Sunday, May 16, 2004

Journalistic "Ethics"

From Time:

Another day, another unmasked East German spy. That ho-hum attitude greeted news that Bernd Runge, the head of U.S. magazine publisher Condé Nast's German business, worked for the hated Stasi secret police as a young East German journalist in the 1980s. Last week two German magazines, Focus and Der Spiegel, revealed that Runge, now 43, informed on fellow students and his own family, and spied on Western journalists.

His boss thinks that it's no big deal:

Conde Nast International chairman Jonathan Newhouse believes Runge’s past is “irrelevant” to his current jobs and has “full confidence” in him, said a statement from the publisher’s German headquarters in Munich.

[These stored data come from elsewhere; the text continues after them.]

-- ==== Sys2Proof/Tests/Slice0.lean ====
section
/-! SUPPORT. The model's own tests: ill-formed terms are refused, words written out from the encoding table decode, one step on small
states gives the values of `95_test_vectors.md`, and the hypotheses of the statements can be met. -/

namespace Sys2Proof.Tests

open Sys2Proof Sys2Proof.Machine

/-! ### Well-formedness -/

/-- R239: 65 with N = 4096 is no fast shift. -/
theorem test_wf_refuses_fast_shift_4096 : (Instr.fn65Shift 4096).wellFormed = false := by decide

/-- R240: 65 with N = 4095 does not standardise. -/
theorem test_wf_refuses_standardise_4095 : (Instr.fn65Std 4095).wellFormed = false := by decide

theorem test_wf_accepts_both_rows : (Instr.fn65Shift 4095).wellFormed = true ∧ (Instr.fn65Std 4096).wellFormed = true := by decide

/-- U2: `40 1 / 00 0` is unadvised, `40 1 : 00 0` is not. -/
theorem test_unadvised_word : unadvisedWord (packWord (encode (.fn40 1)) true 0) = true ∧
    unadvisedWord (packWord (encode (.fn40 1)) false 0) = false := by decide

/-! ### Decoding: the words of the encoding column of the opcode table, with an address written out -/

theorem test_decode_group_0 :
    decode 0b0000000000001100100#19 = .fn00 100 ∧
    decode 0b0000010000001100101#19 = .fn01 101 ∧
    decode 0b0000100000001100110#19 = .fn02 102 ∧
    decode 0b0000110000001100111#19 = .fn03 103 ∧
    decode 0b0001000000001101000#19 = .fn04 104 ∧
    decode 0b0001010000001101001#19 = .fn05 105 ∧
    decode 0b0001100000001101010#19 = .fn06 106 ∧
    decode 0b0001110000001101011#19 = .fn07 107 := by decide

theorem test_encode_group_0 :
    encode (.fn00 100) = 0b0000000000001100100#19 ∧
    encode (.fn01 101) = 0b0000010000001100101#19 ∧
    encode (.fn02 102) = 0b0000100000001100110#19 ∧
    encode (.fn03 103) = 0b0000110000001100111#19 ∧
    encode (.fn04 104) = 0b0001000000001101000#19 ∧
    encode (.fn05 105) = 0b0001010000001101001#19 ∧
    encode (.fn06 106) = 0b0001100000001101010#19 ∧
    encode (.fn07 107) = 0b0001110000001101011#19 := by decide

theorem test_decode_group_1 :
    decode 0b0010000111111111111#19 = .fn10 4095 ∧
    decode 0b0010011000000000000#19 = .fn11 4096 ∧
    decode 0b0010101000000000001#19 = .fn12 4097 ∧
    decode 0b0010111000000000010#19 = .fn13 4098 ∧
    decode 0b0011001000000000011#19 = .fn14 4099 ∧
    decode 0b0011011000000000100#19 = .fn15 4100 ∧
    decode 0b0011101000000000101#19 = .fn16 4101 ∧
    decode 0b0011111000000000110#19 = .fn17 4102 := by decide

theorem test_encode_group_1 :
    encode (.fn10 4095) = 0b0010000111111111111#19 ∧
    encode (.fn11 4096) = 0b0010011000000000000#19 ∧
    encode (.fn12 4097) = 0b0010101000000000001#19 ∧
    encode (.fn13 4098) = 0b0010111000000000010#19 ∧
    encode (.fn14 4099) = 0b0011001000000000011#19 ∧
    encode (.fn15 4100) = 0b0011011000000000100#19 ∧
    encode (.fn16 4101) = 0b0011101000000000101#19 ∧
    encode (.fn17 4102) = 0b0011111000000000110#19 := by decide

theorem test_decode_group_2 :
    decode 0b0100001111111111111#19 = .fn20 8191 ∧
    decode 0b0100011111111111110#19 = .fn21 8190 ∧
    decode 0b0100101111111111101#19 = .fn22 8189 ∧
    decode 0b0100111111111111100#19 = .fn23 8188 ∧
    decode 0b0101001111111111011#19 = .fn24 8187 ∧
    decode 0b0101011111111111010#19 = .fn25 8186 ∧
    decode 0b0101101111111111001#19 = .fn26 8185 ∧
    decode 0b0101111111111111000#19 = .fn27 8184 := by decide

theorem test_encode_group_2 :
    encode (.fn20 8191) = 0b0100001111111111111#19 ∧
    encode (.fn21 8190) = 0b0100011111111111110#19 ∧
    encode (.fn22 8189) = 0b0100101111111111101#19 ∧
    encode (.fn23 8188) = 0b0100111111111111100#19 ∧
    encode (.fn24 8187) = 0b0101001111111111011#19 ∧
    encode (.fn25 8186) = 0b0101011111111111010#19 ∧
    encode (.fn26 8185) = 0b0101101111111111001#19 ∧
    encode (.fn27 8184) = 0b0101111111111111000#19 := by decide

theorem test_decode_group_3 :
    decode 0b0110000000000000001#19 = .fn30 1 ∧
    decode 0b0110010000000000010#19 = .fn31 2 ∧
    decode 0b0110100000000000011#19 = .fn32 3 ∧
    decode 0b0110110000000000100#19 = .fn33 4 ∧
    decode 0b0111000000000000101#19 = .fn34 5 ∧
    decode 0b0111010000000000110#19 = .fn35 6 ∧
    decode 0b0111100000000000111#19 = .fn36 7 ∧
    decode 0b0111110000000001000#19 = .fn37 8 := by decide

theorem test_encode_group_3 :
    encode (.fn30 1) = 0b0110000000000000001#19 ∧
    encode (.fn31 2) = 0b0110010000000000010#19 ∧
    encode (.fn32 3) = 0b0110100000000000011#19 ∧
    encode (.fn33 4) = 0b0110110000000000100#19 ∧
    encode (.fn34 5) = 0b0111000000000000101#19 ∧
    encode (.fn35 6) = 0b0111010000000000110#19 ∧
    encode (.fn36 7) = 0b0111100000000000111#19 ∧
    encode (.fn37 8) = 0b0111110000000001000#19 := by decide

theorem test_decode_group_4 :
    decode 0b1000001000000000000#19 = .fn40 4096 ∧
    decode 0b1000011000000000001#19 = .fn41 4097 ∧
    decode 0b1000101000000000010#19 = .fn42 4098 ∧
    decode 0b1000111000000000011#19 = .fn43 4099 ∧
    decode 0b1001001000000000100#19 = .fn44 4100 ∧
    decode 0b1001011000000000101#19 = .fn45 4101 ∧
    decode 0b1001101000000000110#19 = .fn46 4102 ∧
    decode 0b1001111000000000111#19 = .fn47 4103 := by decide

theorem test_encode_group_4 :
    encode (.fn40 4096) = 0b1000001000000000000#19 ∧
    encode (.fn41 4097) = 0b1000011000000000001#19 ∧
    encode (.fn42 4098) = 0b1000101000000000010#19 ∧
    encode (.fn43 4099) = 0b1000111000000000011#19 ∧
    encode (.fn44 4100) = 0b1001001000000000100#19 ∧
    encode (.fn45 4101) = 0b1001011000000000101#19 ∧
    encode (.fn46 4102) = 0b1001101000000000110#19 ∧
    encode (.fn47 4103) = 0b1001111000000000111#19 := by decide

theorem test_decode_group_5 :
    decode 0b1010000000001111111#19 = .fn50 127 ∧
    decode 0b1010010000010000000#19 = .fn51 128 ∧
    decode 0b1010100000010000001#19 = .fn52 129 ∧
    decode 0b1010110000010000010#19 = .fn53 130 ∧
    decode 0b1011000000010000011#19 = .fn54 131 ∧
    decode 0b1011010000010000100#19 = .fn55 132 ∧
    decode 0b1011100000010000101#19 = .fn56 133 ∧
    decode 0b1011110000010000110#19 = .fn57 134 := by decide

theorem test_encode_group_5 :
    encode (.fn50 127) = 0b1010000000001111111#19 ∧
    encode (.fn51 128) = 0b1010010000010000000#19 ∧
    encode (.fn52 129) = 0b1010100000010000001#19 ∧
    encode (.fn53 130) = 0b1010110000010000010#19 ∧
    encode (.fn54 131) = 0b1011000000010000011#19 ∧
    encode (.fn55 132) = 0b1011010000010000100#19 ∧
    encode (.fn56 133) = 0b1011100000010000101#19 ∧
    encode (.fn57 134) = 0b1011110000010000110#19 := by decide

theorem test_decode_group_6 :
    decode 0b1100000101010101010#19 = .fn60 2730 ∧
    decode 0b1100010101010101011#19 = .fn61 2731 ∧
    decode 0b1100100101010101100#19 = .fn62 2732 ∧
    decode 0b1100110101010101101#19 = .fn63 2733 ∧
    decode 0b1101000101010101110#19 = .fn64 2734 ∧
    decode 0b1101010111111111111#19 = .fn65Shift 4095 ∧
    decode 0b1101011000000000000#19 = .fn65Std 4096 ∧
    decode 0b1101100101010110001#19 = .fn66 2737 ∧
    decode 0b1101110101010110010#19 = .fn67 2738 := by decide

theorem test_encode_group_6 :
    encode (.fn60 2730) = 0b1100000101010101010#19 ∧
    encode (.fn61 2731) = 0b1100010101010101011#19 ∧
    encode (.fn62 2732) = 0b1100100101010101100#19 ∧
    encode (.fn63 2733) = 0b1100110101010101101#19 ∧
    encode (.fn64 2734) = 0b1101000101010101110#19 ∧
    encode (.fn65Shift 4095) = 0b1101010111111111111#19 ∧
    encode (.fn65Std 4096) = 0b1101011000000000000#19 ∧
    encode (.fn66 2737) = 0b1101100101010110001#19 ∧
    encode (.fn67 2738) = 0b1101110101010110010#19 := by decide

theorem test_decode_group_7 :
    decode 0b1110001010101010101#19 = .fn70 5461 ∧
    decode 0b1110011010101010110#19 = .fn71 5462 ∧
    decode 0b1110101010101010111#19 = .fn72 5463 ∧
    decode 0b1110111010101011000#19 = .fn73 5464 ∧
    decode 0b1111001010101011001#19 = .fn74 5465 ∧
    decode 0b1111011010101011010#19 = .fn75 5466 ∧
    decode 0b1111101010101011011#19 = .fn76 5467 ∧
    decode 0b1111111010101011100#19 = .fn77 5468 := by decide

theorem test_encode_group_7 :
    encode (.fn70 5461) = 0b1110001010101010101#19 ∧
    encode (.fn71 5462) = 0b1110011010101010110#19 ∧
    encode (.fn72 5463) = 0b1110101010101010111#19 ∧
    encode (.fn73 5464) = 0b1110111010101011000#19 ∧
    encode (.fn74 5465) = 0b1111001010101011001#19 ∧
    encode (.fn75 5466) = 0b1111011010101011010#19 ∧
    encode (.fn76 5467) = 0b1111101010101011011#19 ∧
    encode (.fn77 5468) = 0b1111111010101011100#19 := by decide

/-- R93, 1.1 of the test vectors: text outside the grammar is refused. -/
theorem test_literal_refused : parseWord? ['2', '8', '4', ':', '0', '6', '0'] = none ∧ parseWord? ['2', '6', '4', ':', '0', '6'] = none ∧
    parseWord? ['0', '0', '8', '1', '9', '2', ':', '0', '0', '0'] = none := by decide

/-- The table's numbering: bit 0 is the least significant; bits above 19 are not the instruction's. -/
theorem test_decodeTableWord : decodeTableWord 24 0b0001000000001100100 = some (.fn04 100) := by decide
/-! ### One step (expected values from `95_test_vectors.md`) -/

/-- A field of the next state; none for a fault or a refusal. -/
def field {α : Type} (f : State → α) (o : Host.Outcome State Fault Refusal) : Option α :=
  match o with
  | .next t => some (f t)
  | .fault _ => none
  | .refused _ => none

/-- The execute phase right after power-on, with nothing in the store. -/
def started : State := { State.reset with fetching := false, stopped := false }

/-- `ACC` is `a` and `STORE[100]` is `n`. -/
def pair (a n : Int) : State := { started with acc := word a, store := started.store.write 100 (word n) }

/-- `ACC` and `STORE[100]` as signed numbers, and `OFLOW`. -/
def accStore (s : State) : Int × Int × Bool := (signed s.acc, signed (s.store.read 100), s.oflow)

/-- Section 2.2: all of group 0 on a = 5, n = 3. -/
theorem test_group_0 :
    ([Instr.fn00 100, .fn01 100, .fn02 100, .fn03 100, .fn04 100, .fn05 100, .fn06 100, .fn07 100].map
      (fun i => field accStore (exec i (pair 5 3)))) =
    [some (5, 3, false), some (-5, 3, false), some (4, 3, false), some (1, 3, false), some (8, 3, false), some (2, 3, false),
      some (0, 3, false), some (-2, 3, false)] := by decide

/-- Section 2.2: all of group 1. -/
theorem test_group_1 :
    ([Instr.fn10 100, .fn11 100, .fn12 100, .fn13 100, .fn14 100, .fn15 100, .fn16 100, .fn17 100].map
      (fun i => field accStore (exec i (pair 5 3)))) =
    [some (3, 5, false), some (-3, 5, false), some (4, 5, false), some (1, 5, false), some (8, 5, false), some (2, 5, false),
      some (0, 5, false), some (-2, 5, false)] := by decide

/-- Section 2.2: all of group 2. -/
theorem test_group_2 :
    ([Instr.fn20 100, .fn21 100, .fn22 100, .fn23 100, .fn24 100, .fn25 100, .fn26 100, .fn27 100].map
      (fun i => field accStore (exec i (pair 5 3)))) =
    [some (5, 5, false), some (5, -5, false), some (5, 4, false), some (5, 1, false), some (5, 8, false), some (5, 2, false),
      some (5, 0, false), some (5, -2, false)] := by decide

/-- Section 2.2: all of group 3. -/
theorem test_group_3 :
    ([Instr.fn30 100, .fn31 100, .fn32 100, .fn33 100, .fn34 100, .fn35 100, .fn36 100, .fn37 100].map
      (fun i => field accStore (exec i (pair 5 3)))) =
    [some (3, 3, false), some (3, -3, false), some (3, 4, false), some (3, 1, false), some (3, 8, false), some (3, 2, false),
      some (3, 0, false), some (3, -2, false)] := by decide

/-- Section 2.2, overflow cases (2^38 = 274877906944). -/
theorem test_overflows :
    field accStore (exec (.fn04 100) (pair 274877906943 1)) = some (-274877906944, 1, true) ∧
    field accStore (exec (.fn01 100) (pair (-274877906944) 0)) = some (-274877906944, 0, true) ∧
    field accStore (exec (.fn12 100) (pair 7 274877906943)) = some (-274877906944, 7, true) ∧
    field accStore (exec (.fn21 100) (pair (-274877906944) 9)) = some (-274877906944, -274877906944, true) ∧
    field accStore (exec (.fn27 100) (pair 274877906943 (-274877906944))) = some (274877906943, 1, true) ∧
    field accStore (exec (.fn35 100) (pair (-274877906944) 1)) = some (1, 274877906943, true) := by decide

/-- Section 2.2, addresses below 4: `04 2` adds 0 although STORE[2] holds a bootstrap word, `20 2` writes nothing, `22 1` leaves `BREG` 0. -/
theorem test_reserved_addresses :
    field (·.acc) (exec (.fn04 2) (pair 5 0)) = some 5 ∧ field (·.store.read 2) (exec (.fn20 2) (pair 5 0)) = some 386552766464#39 ∧
    field (·.breg) (exec (.fn22 1) (pair 5 0)) = some 0 := by decide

The magazine that broke the story has a different perspective:

It is almost embarrassing to read Runge's ruminations on "principles of a democratic journalism." Such posturing is totally unbelievable coming from a person who systematically abused our profession, who masked himself as a journalist when he approached colleagues, members of the opposition in the GDR or private persons, all the while spying on them and denouncing them.

Journalists do research and gather information for publication, not to create dossiers and incriminating materials to be given to secret services.

Incidentally, Conde Nast owns the New Yorker which is currently flogging the Iraqi prison story. Funny, i guess, that they are so tolerant of secret police informers in house.